Assignment: Word for word, repeat every record.

=== Begin Enclosure ===

-- ==== Sys2Proof/Laws/PerInstr.lean ====
section
/-!
SUPPORT. The family `EncodedLength`: one lemma per instruction, that its encoding, prefixes apart, takes one to six bytes
(R222, R230-R254).
-/

namespace Sys2Proof.Laws

/-- The encoding of an instruction without its prefixes takes one to six bytes. -/
def EncodedLength.Statement (i : Instr) : Prop := 1 ≤ (encode i).length ∧ (encode i).length ≤ 6

/-- Bytes before a byte operand that leave room for it. -/
theorem EncodedLength.before8 (n : BitVec 3) (e : E8) (p : List Byte) (h : p.length ≤ 3) :
    1 ≤ (p ++ encE8 n e).length ∧ (p ++ encE8 n e).length ≤ 6 := by
  have := encE8_length n e
  simp only [List.length_append]
  omega

/-- Bytes before and behind a byte operand that leave room for it. -/
theorem EncodedLength.around8 (n : BitVec 3) (e : E8) (p q : List Byte) (h : p.length + q.length ≤ 3) :
    1 ≤ (p ++ encE8 n e ++ q).length ∧ (p ++ encE8 n e ++ q).length ≤ 6 := by
  have := encE8_length n e
  simp only [List.length_append]
  omega

/-- Bytes before a word operand that leave room for it. -/
theorem EncodedLength.before16 (n : BitVec 3) (e : E16) (p : List Byte) (h : p.length ≤ 3) :
    1 ≤ (p ++ encE16 n e).length ∧ (p ++ encE16 n e).length ≤ 6 := by
  have := encE16_length n e
  simp only [List.length_append]
  omega

/-- Bytes before and behind a word operand that leave room for it. -/
theorem EncodedLength.around16 (n : BitVec 3) (e : E16) (p q : List Byte) (h : p.length + q.length ≤ 3) :
    1 ≤ (p ++ encE16 n e ++ q).length ∧ (p ++ encE16 n e ++ q).length ≤ 6 := by
  have := encE16_length n e
  simp only [List.length_append]
  omega

theorem EncodedLength.addEbRb (e : E8) (r : Reg8) : EncodedLength.Statement (.addEbRb e r) :=
  EncodedLength.before8 _ _ [_] (Nat.le_of_ble_eq_true rfl)

theorem EncodedLength.addEwRw (e : E16) (r : Reg16) : EncodedLength.Statement (.addEwRw e r) :=
  EncodedLength.before16 _ _ [_] (Nat.le_of_ble_eq_true rfl)

theorem EncodedLength.addRbEb (r : Reg8) (e : E8) : EncodedLength.Statement (.addRbEb r e) :=
  EncodedLength.before8 _ _ [_] (Nat.le_of_ble_eq_true rfl)

theorem EncodedLength.addRwEw (r : Reg16) (e : E16) : EncodedLength.Statement (.addRwEw r e) :=
  EncodedLength.before16 _ _ [_] (Nat.le_of_ble_eq_true rfl)

theorem EncodedLength.addAlDb (i : Byte) : EncodedLength.Statement (.addAlDb i) :=
  ⟨Nat.le_of_ble_eq_true rfl, Nat.le_of_ble_eq_true rfl⟩

theorem EncodedLength.addAxDw (i : Word) : EncodedLength.Statement (.addAxDw i) :=
  ⟨Nat.le_of_ble_eq_true rfl, Nat.le_of_ble_eq_true rfl⟩

theorem EncodedLength.addEbDb (e : E8) (i : Byte) : EncodedLength.Statement (.addEbDb e i) :=
  EncodedLength.around8 _ _ [_] [_] (Nat.le_of_ble_eq_true rfl)

theorem EncodedLength.addEwDw (e : E16) (i : Word) : EncodedLength.Statement (.addEwDw e i) :=
  EncodedLength.around16 _ _ [_] [_, _] (Nat.le_of_ble_eq_true rfl)

theorem EncodedLength.addEwDb (e : E16) (i : Byte) : EncodedLength.Statement (.addEwDb e i) :=
  EncodedLength.around16 _ _ [_] [_] (Nat.le_of_ble_eq_true rfl)

theorem EncodedLength.orEbRb (e : E8) (r : Reg8) : EncodedLength.Statement (.orEbRb e r) :=
  EncodedLength.before8 _ _ [_] (Nat.le_of_ble_eq_true rfl)

theorem EncodedLength.orEwRw (e : E16) (r : Reg16) : EncodedLength.Statement (.orEwRw e r) :=
  EncodedLength.before16 _ _ [_] (Nat.le_of_ble_eq_true rfl)

theorem EncodedLength.orRbEb (r : Reg8) (e : E8) : EncodedLength.Statement (.orRbEb r e) :=
  EncodedLength.before8 _ _ [_] (Nat.le_of_ble_eq_true rfl)

theorem EncodedLength.orRwEw (r : Reg16) (e : E16) : EncodedLength.Statement (.orRwEw r e) :=
  EncodedLength.before16 _ _ [_] (Nat.le_of_ble_eq_true rfl)

theorem EncodedLength.orAlDb (i : Byte) : EncodedLength.Statement (.orAlDb i) :=
  ⟨Nat.le_of_ble_eq_true rfl, Nat.le_of_ble_eq_true rfl⟩

theorem EncodedLength.orAxDw (i : Word) : EncodedLength.Statement (.orAxDw i) :=
  ⟨Nat.le_of_ble_eq_true rfl, Nat.le_of_ble_eq_true rfl⟩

=== End Enclosure ===

Completed exercise:
-- ==== Sys2Proof/Laws/PerInstr.lean ====
section
/-!
SUPPORT. The family `EncodedLength`: one lemma per instruction, that its encoding, prefixes apart, takes one to six bytes
(R222, R230-R254).
-/

namespace Sys2Proof.Laws

/-- The encoding of an instruction without its prefixes takes one to six bytes. -/
def EncodedLength.Statement (i : Instr) : Prop := 1 ≤ (encode i).length ∧ (encode i).length ≤ 6

/-- Bytes before a byte operand that leave room for it. -/
theorem EncodedLength.before8 (n : BitVec 3) (e : E8) (p : List Byte) (h : p.length ≤ 3) :
    1 ≤ (p ++ encE8 n e).length ∧ (p ++ encE8 n e).length ≤ 6 := by
  have := encE8_length n e
  simp only [List.length_append]
  omega

/-- Bytes before and behind a byte operand that leave room for it. -/
theorem EncodedLength.around8 (n : BitVec 3) (e : E8) (p q : List Byte) (h : p.length + q.length ≤ 3) :
    1 ≤ (p ++ encE8 n e ++ q).length ∧ (p ++ encE8 n e ++ q).length ≤ 6 := by
  have := encE8_length n e
  simp only [List.length_append]
  omega

/-- Bytes before a word operand that leave room for it. -/
theorem EncodedLength.before16 (n : BitVec 3) (e : E16) (p : List Byte) (h : p.length ≤ 3) :
    1 ≤ (p ++ encE16 n e).length ∧ (p ++ encE16 n e).length ≤ 6 := by
  have := encE16_length n e
  simp only [List.length_append]
  omega

/-- Bytes before and behind a word operand that leave room for it. -/
theorem EncodedLength.around16 (n : BitVec 3) (e : E16) (p q : List Byte) (h : p.length + q.length ≤ 3) :
    1 ≤ (p ++ encE16 n e ++ q).length ∧ (p ++ encE16 n e ++ q).length ≤ 6 := by
  have := encE16_length n e
  simp only [List.length_append]
  omega

theorem EncodedLength.addEbRb (e : E8) (r : Reg8) : EncodedLength.Statement (.addEbRb e r) :=
  EncodedLength.before8 _ _ [_] (Nat.le_of_ble_eq_true rfl)

theorem EncodedLength.addEwRw (e : E16) (r : Reg16) : EncodedLength.Statement (.addEwRw e r) :=
  EncodedLength.before16 _ _ [_] (Nat.le_of_ble_eq_true rfl)

theorem EncodedLength.addRbEb (r : Reg8) (e : E8) : EncodedLength.Statement (.addRbEb r e) :=
  EncodedLength.before8 _ _ [_] (Nat.le_of_ble_eq_true rfl)

theorem EncodedLength.addRwEw (r : Reg16) (e : E16) : EncodedLength.Statement (.addRwEw r e) :=
  EncodedLength.before16 _ _ [_] (Nat.le_of_ble_eq_true rfl)

theorem EncodedLength.addAlDb (i : Byte) : EncodedLength.Statement (.addAlDb i) :=
  ⟨Nat.le_of_ble_eq_true rfl, Nat.le_of_ble_eq_true rfl⟩

theorem EncodedLength.addAxDw (i : Word) : EncodedLength.Statement (.addAxDw i) :=
  ⟨Nat.le_of_ble_eq_true rfl, Nat.le_of_ble_eq_true rfl⟩

theorem EncodedLength.addEbDb (e : E8) (i : Byte) : EncodedLength.Statement (.addEbDb e i) :=
  EncodedLength.around8 _ _ [_] [_] (Nat.le_of_ble_eq_true rfl)

theorem EncodedLength.addEwDw (e : E16) (i : Word) : EncodedLength.Statement (.addEwDw e i) :=
  EncodedLength.around16 _ _ [_] [_, _] (Nat.le_of_ble_eq_true rfl)

theorem EncodedLength.addEwDb (e : E16) (i : Byte) : EncodedLength.Statement (.addEwDb e i) :=
  EncodedLength.around16 _ _ [_] [_] (Nat.le_of_ble_eq_true rfl)

theorem EncodedLength.orEbRb (e : E8) (r : Reg8) : EncodedLength.Statement (.orEbRb e r) :=
  EncodedLength.before8 _ _ [_] (Nat.le_of_ble_eq_true rfl)

theorem EncodedLength.orEwRw (e : E16) (r : Reg16) : EncodedLength.Statement (.orEwRw e r) :=
  EncodedLength.before16 _ _ [_] (Nat.le_of_ble_eq_true rfl)

theorem EncodedLength.orRbEb (r : Reg8) (e : E8) : EncodedLength.Statement (.orRbEb r e) :=
  EncodedLength.before8 _ _ [_] (Nat.le_of_ble_eq_true rfl)

theorem EncodedLength.orRwEw (r : Reg16) (e : E16) : EncodedLength.Statement (.orRwEw r e) :=
  EncodedLength.before16 _ _ [_] (Nat.le_of_ble_eq_true rfl)

theorem EncodedLength.orAlDb (i : Byte) : EncodedLength.Statement (.orAlDb i) :=
  ⟨Nat.le_of_ble_eq_true rfl, Nat.le_of_ble_eq_true rfl⟩

theorem EncodedLength.orAxDw (i : Word) : EncodedLength.Statement (.orAxDw i) :=
  ⟨Nat.le_of_ble_eq_true rfl, Nat.le_of_ble_eq_true rfl⟩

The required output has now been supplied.